Please count the lines below that hold the word "regs" and give the count without any other text.

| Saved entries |
------------------------

-- ==== Sys2Proof/Laws/State.lean ====
section
/-! SUPPORT. Frame laws of the shared operations: one lemma for each field of the state that an operation leaves alone. -/

set_option linter.unusedSimpArgs false

namespace Sys2Proof.Machine

theorem foldl_fuses {α : Type} (f : State → α → State) (l : List α) (s : State) (h : ∀ t a, (f t a).fuses = t.fuses) :
    (l.foldl f s).fuses = s.fuses := by
  induction l generalizing s with
  | nil => rfl
  | cons a t ih => rw [List.foldl_cons, ih, h]

theorem ite_fuses (c : Prop) [Decidable c] (a b : State) : (if c then a else b).fuses = if c then a.fuses else b.fuses := by
  split <;> rfl

theorem foldl_dev {α : Type} (f : State → α → State) (l : List α) (s : State) (h : ∀ t a, (f t a).dev = t.dev) :
    (l.foldl f s).dev = s.dev := by
  induction l generalizing s with
  | nil => rfl
  | cons a t ih => rw [List.foldl_cons, ih, h]

theorem ite_dev (c : Prop) [Decidable c] (a b : State) : (if c then a else b).dev = if c then a.dev else b.dev := by
  split <;> rfl

theorem foldl_acc {α : Type} (f : State → α → State) (l : List α) (s : State) (h : ∀ t a, (f t a).acc = t.acc) :
    (l.foldl f s).acc = s.acc := by
  induction l generalizing s with
  | nil => rfl
  | cons a t ih => rw [List.foldl_cons, ih, h]

theorem ite_acc (c : Prop) [Decidable c] (a b : State) : (if c then a else b).acc = if c then a.acc else b.acc := by
  split <;> rfl

theorem foldl_blks {α : Type} (f : State → α → State) (l : List α) (s : State) (h : ∀ t a, (f t a).blks = t.blks) :
    (l.foldl f s).blks = s.blks := by
  induction l generalizing s with
  | nil => rfl
  | cons a t ih => rw [List.foldl_cons, ih, h]

theorem ite_blks (c : Prop) [Decidable c] (a b : State) : (if c then a else b).blks = if c then a.blks else b.blks := by
  split <;> rfl

theorem foldl_regs {α : Type} (f : State → α → State) (l : List α) (s : State) (h : ∀ t a, (f t a).regs = t.regs) :
    (l.foldl f s).regs = s.regs := by
  induction l generalizing s with
  | nil => rfl
  | cons a t ih => rw [List.foldl_cons, ih, h]

theorem ite_regs (c : Prop) [Decidable c] (a b : State) : (if c then a else b).regs = if c then a.regs else b.regs := by
  split <;> rfl

theorem foldl_now {α : Type} (f : State → α → State) (l : List α) (s : State) (h : ∀ t a, (f t a).now = t.now) :
    (l.foldl f s).now = s.now := by
  induction l generalizing s with
  | nil => rfl
  | cons a t ih => rw [List.foldl_cons, ih, h]

theorem ite_now (c : Prop) [Decidable c] (a b : State) : (if c then a else b).now = if c then a.now else b.now := by
  split <;> rfl

theorem foldl_tim {α : Type} (f : State → α → State) (l : List α) (s : State) (h : ∀ t a, (f t a).tim = t.tim) :
    (l.foldl f s).tim = s.tim := by
  induction l generalizing s with
  | nil => rfl
  | cons a t ih => rw [List.foldl_cons, ih, h]

theorem ite_tim (c : Prop) [Decidable c] (a b : State) : (if c then a else b).tim = if c then a.tim else b.tim := by
  split <;> rfl

theorem foldl_ports {α : Type} (f : State → α → State) (l : List α) (s : State) (h : ∀ t a, (f t a).ports = t.ports) :
    (l.foldl f s).ports = s.ports := by
  induction l generalizing s with
  | nil => rfl
  | cons a t ih => rw [List.foldl_cons, ih, h]

theorem ite_ports (c : Prop) [Decidable c] (a b : State) : (if c then a else b).ports = if c then a.ports else b.ports := by
  split <;> rfl

theorem foldl_pgs {α : Type} (f : State → α → State) (l : List α) (s : State) (h : ∀ t a, (f t a).pgs = t.pgs) :
    (l.foldl f s).pgs = s.pgs := by
  induction l generalizing s with
  | nil => rfl
  | cons a t ih => rw [List.foldl_cons, ih, h]

theorem ite_pgs (c : Prop) [Decidable c] (a b : State) : (if c then a else b).pgs = if c then a.pgs else b.pgs := by
  split <;> rfl

theorem foldl_tbl {α : Type} (f : State → α → State) (l : List α) (s : State) (h : ∀ t a, (f t a).tbl = t.tbl) :
    (l.foldl f s).tbl = s.tbl := by
  induction l generalizing s with
  | nil => rfl
  | cons a t ih => rw [List.foldl_cons, ih, h]

theorem ite_tbl (c : Prop) [Decidable c] (a b : State) : (if c then a else b).tbl = if c then a.tbl else b.tbl := by
  split <;> rfl

theorem foldl_ver {α : Type} (f : State → α → State) (l : List α) (s : State) (h : ∀ t a, (f t a).ver = t.ver) :
    (l.foldl f s).ver = s.ver := by
  induction l generalizing s with
  | nil => rfl
  | cons a t ih => rw [List.foldl_cons, ih, h]

theorem ite_ver (c : Prop) [Decidable c] (a b : State) : (if c then a else b).ver = if c then a.ver else b.ver := by
  split <;> rfl

theorem foldl_ips {α : Type} (f : State → α → State) (l : List α) (s : State) (h : ∀ t a, (f t a).ips = t.ips) :
    (l.foldl f s).ips = s.ips := by
  induction l generalizing s with
  | nil => rfl
  | cons a t ih => rw [List.foldl_cons, ih, h]

theorem ite_ips (c : Prop) [Decidable c] (a b : State) : (if c then a else b).ips = if c then a.ips else b.ips := by
  split <;> rfl

theorem foldl_eps {α : Type} (f : State → α → State) (l : List α) (s : State) (h : ∀ t a, (f t a).eps = t.eps) :
    (l.foldl f s).eps = s.eps := by
  induction l generalizing s with
  | nil => rfl
  | cons a t ih => rw [List.foldl_cons, ih, h]

theorem ite_eps (c : Prop) [Decidable c] (a b : State) : (if c then a else b).eps = if c then a.eps else b.eps := by
  split <;> rfl

theorem foldl_tmg {α : Type} (f : State → α → State) (l : List α) (s : State) (h : ∀ t a, (f t a).tmg = t.tmg) :
    (l.foldl f s).tmg = s.tmg := by
  induction l generalizing s with
  | nil => rfl
  | cons a t ih => rw [List.foldl_cons, ih, h]

theorem ite_tmg (c : Prop) [Decidable c] (a b : State) : (if c then a else b).tmg = if c then a.tmg else b.tmg := by
  split <;> rfl

theorem foldl_bpm {α : Type} (f : State → α → State) (l : List α) (s : State) (h : ∀ t a, (f t a).bpm = t.bpm) :
    (l.foldl f s).bpm = s.bpm := by
  induction l generalizing s with
  | nil => rfl
  | cons a t ih => rw [List.foldl_cons, ih, h]

theorem ite_bpm (c : Prop) [Decidable c] (a b : State) : (if c then a else b).bpm = if c then a.bpm else b.bpm := by
  split <;> rfl

theorem foldl_drc {α : Type} (f : State → α → State) (l : List α) (s : State) (h : ∀ t a, (f t a).drc = t.drc) :
    (l.foldl f s).drc = s.drc := by
  induction l generalizing s with
  | nil => rfl
  | cons a t ih => rw [List.foldl_cons, ih, h]

theorem ite_drc (c : Prop) [Decidable c] (a b : State) : (if c then a else b).drc = if c then a.drc else b.drc := by
  split <;> rfl

theorem foldl_sch {α : Type} (f : State → α → State) (l : List α) (s : State) (h : ∀ t a, (f t a).sch = t.sch) :
    (l.foldl f s).sch = s.sch := by
  induction l generalizing s with
  | nil => rfl
  | cons a t ih => rw [List.foldl_cons, ih, h]

theorem ite_sch (c : Prop) [Decidable c] (a b : State) : (if c then a else b).sch = if c then a.sch else b.sch := by
  split <;> rfl

theorem foldl_blg {α : Type} (f : State → α → State) (l : List α) (s : State) (h : ∀ t a, (f t a).blg = t.blg) :
    (l.foldl f s).blg = s.blg := by
  induction l generalizing s with
  | nil => rfl
  | cons a t ih => rw [List.foldl_cons, ih, h]

theorem ite_blg (c : Prop) [Decidable c] (a b : State) : (if c then a else b).blg = if c then a.blg else b.blg := by
  split <;> rfl

theorem foldl_msc {α : Type} (f : State → α → State) (l : List α) (s : State) (h : ∀ t a, (f t a).msc = t.msc) :
    (l.foldl f s).msc = s.msc := by
  induction l generalizing s with
  | nil => rfl
  | cons a t ih => rw [List.foldl_cons, ih, h]

theorem ite_msc (c : Prop) [Decidable c] (a b : State) : (if c then a else b).msc = if c then a.msc else b.msc := by
  split <;> rfl

theorem foldl_key {α : Type} (f : State → α → State) (l : List α) (s : State) (h : ∀ t a, (f t a).key = t.key) :
    (l.foldl f s).key = s.key := by
  induction l generalizing s with
  | nil => rfl
  | cons a t ih => rw [List.foldl_cons, ih, h]

theorem ite_key (c : Prop) [Decidable c] (a b : State) : (if c then a else b).key = if c then a.key else b.key := by
  split <;> rfl

theorem foldl_pci {α : Type} (f : State → α → State) (l : List α) (s : State) (h : ∀ t a, (f t a).pci = t.pci) :
    (l.foldl f s).pci = s.pci := by
  induction l generalizing s with
  | nil => rfl
  | cons a t ih => rw [List.foldl_cons, ih, h]

theorem ite_pci (c : Prop) [Decidable c] (a b : State) : (if c then a else b).pci = if c then a.pci else b.pci := by
  split <;> rfl

theorem foldl_hst {α : Type} (f : State → α → State) (l : List α) (s : State) (h : ∀ t a, (f t a).hst = t.hst) :
    (l.foldl f s).hst = s.hst := by
  induction l generalizing s with
  | nil => rfl
  | cons a t ih => rw [List.foldl_cons, ih, h]

theorem ite_hst (c : Prop) [Decidable c] (a b : State) : (if c then a else b).hst = if c then a.hst else b.hst := by
  split <;> rfl

theorem foldl_dma {α : Type} (f : State → α → State) (l : List α) (s : State) (h : ∀ t a, (f t a).dma = t.dma) :
    (l.foldl f s).dma = s.dma := by
  induction l generalizing s with
  | nil => rfl
  | cons a t ih => rw [List.foldl_cons, ih, h]

theorem ite_dma (c : Prop) [Decidable c] (a b : State) : (if c then a else b).dma = if c then a.dma else b.dma := by
  split <;> rfl

theorem foldl_cnt {α : Type} (f : State → α → State) (l : List α) (s : State) (h : ∀ t a, (f t a).cnt = t.cnt) :
    (l.foldl f s).cnt = s.cnt := by
  induction l generalizing s with
  | nil => rfl
  | cons a t ih => rw [List.foldl_cons, ih, h]

theorem ite_cnt (c : Prop) [Decidable c] (a b : State) : (if c then a else b).cnt = if c then a.cnt else b.cnt := by
  split <;> rfl

theorem foldl_flt {α : Type} (f : State → α → State) (l : List α) (s : State) (h : ∀ t a, (f t a).flt = t.flt) :
    (l.foldl f s).flt = s.flt := by
  induction l generalizing s with
  | nil => rfl
  | cons a t ih => rw [List.foldl_cons, ih, h]

theorem ite_flt (c : Prop) [Decidable c] (a b : State) : (if c then a else b).flt = if c then a.flt else b.flt := by
  split <;> rfl

theorem foldl_evt {α : Type} (f : State → α → State) (l : List α) (s : State) (h : ∀ t a, (f t a).evt = t.evt) :
    (l.foldl f s).evt = s.evt := by
  induction l generalizing s with
  | nil => rfl
  | cons a t ih => rw [List.foldl_cons, ih, h]

theorem ite_evt (c : Prop) [Decidable c] (a b : State) : (if c then a else b).evt = if c then a.evt else b.evt := by
  split <;> rfl

theorem foldl_pwr {α : Type} (f : State → α → State) (l : List α) (s : State) (h : ∀ t a, (f t a).pwr = t.pwr) :
    (l.foldl f s).pwr = s.pwr := by
  induction l generalizing s with
  | nil => rfl
  | cons a t ih => rw [List.foldl_cons, ih, h]

theorem ite_pwr (c : Prop) [Decidable c] (a b : State) : (if c then a else b).pwr = if c then a.pwr else b.pwr := by
  split <;> rfl

theorem foldl_i2c {α : Type} (f : State → α → State) (l : List α) (s : State) (h : ∀ t a, (f t a).i2c = t.i2c) :
    (l.foldl f s).i2c = s.i2c := by
  induction l generalizing s with
  | nil => rfl
  | cons a t ih => rw [List.foldl_cons, ih, h]

theorem ite_i2c (c : Prop) [Decidable c] (a b : State) : (if c then a else b).i2c = if c then a.i2c else b.i2c := by
  split <;> rfl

------------------------

| Response box |
3